Well, a lot of them don't know about the shorts, and that once short sellers stop closing a lot of the buying action will slow, and they're just betting on continued momentum. Plenty of them also happen to believe in the business. And a scant few of that group also know that, even after the better part of a double in three days, Lemonade's market cap of $1.2 billion is a drop in the insurance bucket. Giants like Allstate (ALL) and Progressive (PGR) are worth $34 billion and $91 billion, respectively.
And there's good reason to think that they could all be right. Or at least for some measure of time. In addition to our short-term traders, there are some investors who bought Lemonade at some prior higher price on a belief in the business model. And they saw this quarter's results, with a modest improvement in underwriting – but also with significant slowing in growth – and are ready to move on. They see an exit point that they think will be the best they can get, and they're moving on. And even if Lemonade does continue to succeed and these sellers are wrong in the long-term, they could prove right in the short term.
Next, We have our price anchorers, who are very much focused on the price movement and not thinking about the bigger picture. These are probably the largest group. I've been part of this group for a lot of my investing career. The myopic investors who view so much of investing – and life – as being zero-sum. There has to be a winner and a loser in every transaction. Take profits. Take your shot. House money. I think almost all of us have been there at some point.
I think the odds are in their favor that this price will be "expensive" in the near term. This wasn't a great quarter. It was a good quarter. We saw modest improvement in the one thing that has to get better. But growth slowed, and I'd be this becomes the market's focus in the weeks ahead, and Lemonade steadily bleeds off some of its gains as expectations re-align.
Lastly, we have our group of momentum traders and true believers, a temporary alliance betting that Lemonade's stock will keep going up. The momo folks could see some continued gains, but as I described above, I'm not particularly optimistic that will happen on the other side of the short squeeze. If shares start to fall, the momo-bull alliance will end, and the momentum trade will turn into a rout, possibly amplified by shorts regaining their courage and building out short positions once again.
Where does that leave our optimists? The bulls who think this quarter is the first of a continued – maybe accelerated? – trend of better underwriting, and that growth will also re-accelerate.
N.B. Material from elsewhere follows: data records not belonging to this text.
/-- When a bay becomes ABSENT its region entries are invalid and its windows have no owner (R455). -/
def absentCleanup (b : Nat) (s : State) : State :=
  let inval : Tab Rgn → Tab Rgn := fun t => tmap t fun _ r => if r.owner = b then { r with valid := false } else r
  let free : Tab Window → Tab Window := fun t => tmap t fun _ w => if w.owner = b then { w with owner := 0xFFFF } else w
  setGn (fun g => { g with
    shadowW := free g.shadowW, activeW := free g.activeW,
    mpus := tmap g.mpus fun _ m => { m with shadow := inval m.shadow, active := inval m.active } }) s

end Sys2Proof.Machine
end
These are the ones looking at Lemonade as a potential 10-bagger, or even more.
What's the point? It actually doesn't have anything to do with Lemonade specifically. I'm mostly in the camp of optimists that think they'll figure the underwriting thing out. But they also might not. And if they can't use AI to price insurance well, a lot of their competitive advantage won't materialize. But if it does, then it doesn't matter how much I make or lose on paper in the days around each earnings period. It won't matter how well shorts and traders do, or how poorly traders and shorts do. What will matter is what management does, and Lemonade's employees do, that leads to a disruptive, profitable business. The volatility around earnings – and the actions of the people who cause it – will. Not. Matter.
The point is that we have to really understand why we own what we own, and why we think it will go up. I think a lot of the time, we default to believing it will go up because we own it, having lost the thread of why we bought it to start with, and not, to paraphrase Buffett, changing our opinions when the facts change.
Play your game. Run your race. Know what you own. Know why. If the "why" is no longer valid, be prepared to move on, no matter what the stock did last week, or how much it's up or down in your portfolio.